-- ==== Sys2Proof/Laws/Memory.lean ====
section
/-!
SUPPORT. Sparse lists and device memory: reading after writing, and that every memory operation keeps the canonical form (log 2).
-/
namespace Sys2Proof.Machine

/-! ### Sparse lists -/

theorem sget_filter_ne {α : Type} (d : α) (l : List (Nat × α)) (i j : Nat) :
    sget d (l.filter fun x => x.1 != i) j = if j = i then d else sget d l j := by
  induction l with
  | nil => simp [sget]
  | cons x l ih =>
    obtain ⟨k, v⟩ := x
    by_cases h : k = i <;> by_cases hj : j = k <;> simp_all [sget]

theorem sget_sput {α : Type} (d : α) (i : Nat) (v : α) (l : List (Nat × α)) (h : ∀ x ∈ l, x.1 ≠ i) (j : Nat) :
    sget d (sput i v l) j = if j = i then v else sget d l j := by
  induction l with
  | nil => by_cases hj : j = i <;> simp [sput, sget, hj]
  | cons x l ih =>
    obtain ⟨k, w⟩ := x
    have hk : k ≠ i := h (k, w) (by simp)
    have ih' := ih fun x hx => h x (by simp [hx])
    by_cases hlt : i < k
    · simp only [sput, hlt, ↓reduceIte, sget]
    · simp only [sput, hlt, ↓reduceIte, sget, ih']
      by_cases hjk : j = k
      · subst hjk; simp [hk]
      · simp [hjk]

/-- What stands at an index after a write: the value at the index written, and what stood there before at every other. -/
theorem sget_sset {α : Type} [DecidableEq α] (d : α) (l : List (Nat × α)) (i : Nat) (v : α) (j : Nat) :
    sget d (sset d l i v) j = if j = i then v else sget d l j := by
  unfold sset
  have h : ∀ x ∈ l.filter (fun x => x.1 != i), x.1 ≠ i := by simp
  by_cases hv : v = d
  · simp only [hv, ↓reduceIte, sget_filter_ne]
  · simp only [hv, ↓reduceIte, sget_sput d i v _ h, sget_filter_ne]
    by_cases hj : j = i <;> simp [hj]

/-- Every index is `n` or more. -/
def From {α : Type} (n : Nat) (l : List (Nat × α)) : Prop := ∀ x ∈ l, n ≤ x.1

theorem sokFrom_iff {α : Type} [DecidableEq α] (d : α) (lo : Option Nat) (l : List (Nat × α)) :
    sokFrom d lo l = true ↔ (∀ k ∈ lo, From (k + 1) l) ∧ l.Pairwise (fun x y => x.1 < y.1) ∧ ∀ x ∈ l, x.2 ≠ d := by
  induction l generalizing lo with
  | nil => simp [sokFrom, From]
  | cons x l ih =>
    obtain ⟨j, v⟩ := x
    simp only [sokFrom, Bool.and_eq_true, ih, List.pairwise_cons, List.mem_cons, bne_iff_ne, Option.mem_some_iff, forall_eq',
      From, forall_eq_or_imp]
    cases lo with
    | none =>
      simp only [Option.mem_def, reduceCtorEq, false_implies, implies_true, true_and]
      constructor
      · rintro ⟨h2, h3, h4, h5⟩
        exact ⟨⟨fun a ha => by have := h3 a ha; omega, h4⟩, h2, h5⟩
      · rintro ⟨⟨h3, h4⟩, h5, h6⟩
        exact ⟨h5, fun a ha => by have := h3 a ha; omega, h4, h6⟩
    | some k =>
      simp only [Option.mem_def, Option.some.injEq, forall_eq', decide_eq_true_eq]
      constructor
      · rintro ⟨⟨h1, h2⟩, h3, h4, h5⟩
        exact ⟨⟨by omega, fun a ha => by have := h3 a ha; omega⟩, ⟨fun a ha => by have := h3 a ha; omega, h4⟩, h2, h5⟩
      · rintro ⟨⟨h1, h2⟩, ⟨h3, h4⟩, h5, h6⟩
        exact ⟨⟨by omega, h5⟩, fun a ha => by have := h3 a ha; omega, h4, h6⟩

theorem sok_iff {α : Type} [DecidableEq α] (d : α) (l : List (Nat × α)) :
    sok d l = true ↔ l.Pairwise (fun x y => x.1 < y.1) ∧ ∀ x ∈ l, x.2 ≠ d := by
  simp [sok, sokFrom_iff]

theorem sok_filter {α : Type} [DecidableEq α] (d : α) (l : List (Nat × α)) (p : Nat × α → Bool) (h : sok d l = true) :
    sok d (l.filter p) = true := by
  rw [sok_iff] at *
  exact ⟨h.1.filter p, fun x hx => h.2 x (List.mem_of_mem_filter hx)⟩

theorem mem_sput {α : Type} (i : Nat) (v : α) (l : List (Nat × α)) (x : Nat × α) : x ∈ sput i v l ↔ x = (i, v) ∨ x ∈ l := by
  induction l with
  | nil => simp [sput]
  | cons y l ih =>
    obtain ⟨k, w⟩ := y
    by_cases h : i < k <;> simp [sput, h, ih]
    tauto

theorem sput_rising {α : Type} (i : Nat) (v : α) (l : List (Nat × α)) (hn : ∀ x ∈ l, x.1 ≠ i)
    (h : l.Pairwise fun x y => x.1 < y.1) : (sput i v l).Pairwise fun x y => x.1 < y.1 := by
  induction l with
  | nil => simp [sput]
  | cons y l ih =>
    obtain ⟨k, w⟩ := y
    rw [List.pairwise_cons] at h
    by_cases hk : i < k
    · simp only [sput, hk, ↓reduceIte, List.pairwise_cons]
      refine ⟨?_, h⟩
      simp only [List.mem_cons, forall_eq_or_imp, hk, true_and]
      exact fun x hx => by have := h.1 x hx; simp_all; omega
    · simp only [sput, hk, ↓reduceIte, List.pairwise_cons]
      refine ⟨?_, ih (fun x hx => hn x (by simp [hx])) h.2⟩
      intro x hx
      rcases (mem_sput i v l x).1 hx with rfl | hx
      · have := hn (k, w) (by simp); simp at this ⊢; omega
      · exact h.1 x hx

/-- A write keeps the canonical form. -/
theorem sok_sset {α : Type} [DecidableEq α] (d : α) (l : List (Nat × α)) (i : Nat) (v : α) (h : sok d l = true) :
    sok d (sset d l i v) = true := by
  have hf := sok_filter d l (fun x => x.1 != i) h
  unfold sset
  by_cases hv : v = d
  · simpa [hv] using hf
  · simp only [hv, ↓reduceIte]
    rw [sok_iff] at *
    refine ⟨sput_rising i v _ (by simp) hf.1, fun x hx => ?_⟩
    rcases (mem_sput i v _ x).1 hx with rfl | hx
    · exact hv
    · exact hf.2 x hx

/-- Two canonical lists that read alike everywhere are the same list. -/
theorem sok_ext {α : Type} [DecidableEq α] (d : α) (l m : List (Nat × α)) (hl : sok d l = true) (hm : sok d m = true)
    (h : ∀ i, sget d l i = sget d m i) : l = m := by
  rw [sok_iff] at hl hm
  have none_below : ∀ (l : List (Nat × α)) i, (∀ x ∈ l, i < x.1) → sget d l i = d := by
    intro l i hi
    induction l with
    | nil => rfl
    | cons x l ih =>
      obtain ⟨k, v⟩ := x
      have := hi (k, v) (by simp)
      have hne : i ≠ k := by simp at this; omega
      simp [sget, hne, ih fun x hx => hi x (by simp [hx])]
  induction l generalizing m with
  | nil =>
    cases m with
    | nil => rfl
    | cons y m => have := h y.1; simp [sget] at this; exact absurd this.symm (hm.2 y (by simp))
  | cons x l ih =>
    cases m with
    | nil => have := h x.1; simp [sget] at this; exact absurd this (hl.2 x (by simp))
    | cons y m =>
      obtain ⟨i, v⟩ := x
      obtain ⟨j, w⟩ := y
      have hl' := List.pairwise_cons.1 hl.1
      have hm' := List.pairwise_cons.1 hm.1
      have hij : i = j := by
        rcases Nat.lt_trichotomy i j with c | c | c
        · have := h i
          rw [none_below ((j, w) :: m) i (by intro x hx; rcases List.mem_cons.1 hx with rfl | hx; exact c; have := hm'.1 x hx; simp at this; omega)] at this
          simp [sget] at this; exact absurd this (hl.2 (i, v) (by simp))
        · exact c
        · have := h j
          rw [none_below ((i, v) :: l) j (by intro x hx; rcases List.mem_cons.1 hx with rfl | hx; exact c; have := hl'.1 x hx; simp at this; omega)] at this
          simp [sget] at this; exact absurd this.symm (hm.2 (j, w) (by simp))
      subst hij
      have hv : v = w := by have := h i; simpa [sget] using this
      subst hv
      congr 1
      refine ih m ⟨hl'.2, fun x hx => hl.2 x (by simp [hx])⟩ ⟨hm'.2, fun x hx => hm.2 x (by simp [hx])⟩ fun k => ?_
      by_cases hk : k = i
      · subst hk
        rw [none_below l k fun x hx => by have := hl'.1 x hx; simpa using this,
          none_below m k fun x hx => by have := hm'.1 x hx; simpa using this]
      · have := h k; simpa [sget, hk] using this

/-! ### Memories -/

/-- The byte at an address after a write. -/
theorem Memory.read_write (m : Memory) (a : Nat) (b : Byte) (x : Nat) :
    (m.write a b).read x = if x = a then b else m.read x := sget_sset 0 m a b x

theorem Memory.wf_write (m : Memory) (a : Nat) (b : Byte) (h : m.wf = true) : (m.write a b).wf = true := sok_sset 0 m a b h

theorem Memory.wf_writeN (m : Memory) (a : Nat) (bs : List Byte) (h : m.wf = true) : (m.writeN a bs).wf = true := by
  induction bs generalizing m a with
  | nil => exact h
  | cons b bs ih => exact ih _ _ (Memory.wf_write m a b h)

theorem Memory.read_writeN_out (m : Memory) (a : Nat) (bs : List Byte) (x : Nat) (h : x < a ∨ a + bs.length ≤ x) :
    (m.writeN a bs).read x = m.read x := by
  induction bs generalizing m a with
  | nil => rfl
  | cons b bs ih =>
    simp only [List.length_cons] at h
    simp only [Memory.writeN]
    rw [ih _ _ (by omega), Memory.read_write]
    simp; omega

/-- Any byte after a write of several. -/
theorem Memory.read_writeN (m : Memory) (a : Nat) (bs : List Byte) (x : Nat) :
    (m.writeN a bs).read x = if h : a ≤ x ∧ x < a + bs.length then bs[x - a] else m.read x := by
  induction bs generalizing m a with
  | nil =>
    have : ¬(a ≤ x ∧ x < a + ([] : List Byte).length) := by simp
    simp only [Memory.writeN, dif_neg this]
  | cons b bs ih =>
    simp only [Memory.writeN, ih, Memory.read_write, List.length_cons]
    by_cases e : x = a
    · subst e
      have : ¬(x + 1 ≤ x ∧ x < x + 1 + bs.length) := by omega
      simp
    · by_cases r : a + 1 ≤ x ∧ x < a + 1 + bs.length
      · have r' : a ≤ x ∧ x < a + (bs.length + 1) := by omega
        obtain ⟨k, hk⟩ : ∃ k, x - a = k + 1 := ⟨x - a - 1, by omega⟩
        have hk' : x - (a + 1) = k := by omega
        simp [r, r', hk, hk']
      · have r' : ¬(a ≤ x ∧ x < a + (bs.length + 1)) := by omega
        simp only [r, r', e, ↓reduceDIte, ↓reduceIte]

theorem Memory.readN_length (m : Memory) (a n : Nat) : (m.readN a n).length = n := by
  induction n generalizing a with
  | zero => rfl
  | succ n ih => simp [Memory.readN, ih]

theorem Memory.getElem_readN (m : Memory) (a n k : Nat) (h : k < (m.readN a n).length) : (m.readN a n)[k] = m.read (a + k) := by
  induction n generalizing a k with
  | zero => simp [Memory.readN] at h
  | succ n ih =>
    cases k with
    | zero => simp [Memory.readN]
    | succ k => simp only [Memory.readN, List.getElem_cons_succ]; rw [ih]; congr 1; omega

/-- Reading back what was written. -/
theorem Memory.readN_writeN (m : Memory) (a : Nat) (bs : List Byte) : (m.writeN a bs).readN a bs.length = bs := by
  apply List.ext_getElem (Memory.readN_length _ _ _)
  intro i h1 h2
  rw [Memory.getElem_readN, Memory.read_writeN]
  simp [h2]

Problem to solve: In the listing above, find the line containing "rw [none_below ((i, v)" and the line containing "### Memories -/", then quote both, plus every line between them, exactly as written.

Exercise result:
          rw [none_below ((i, v) :: l) j (by intro x hx; rcases List.mem_cons.1 hx with rfl | hx; exact c; have := hl'.1 x hx; simp at this; omega)] at this
          simp [sget] at this; exact absurd this.symm (hm.2 (j, w) (by simp))
      subst hij
      have hv : v = w := by have := h i; simpa [sget] using this
      subst hv
      congr 1
      refine ih m ⟨hl'.2, fun x hx => hl.2 x (by simp [hx])⟩ ⟨hm'.2, fun x hx => hm.2 x (by simp [hx])⟩ fun k => ?_
      by_cases hk : k = i
      · subst hk
        rw [none_below l k fun x hx => by have := hl'.1 x hx; simpa using this,
          none_below m k fun x hx => by have := hm'.1 x hx; simpa using this]
      · have := h k; simpa [sget, hk] using this

/-! ### Memories -/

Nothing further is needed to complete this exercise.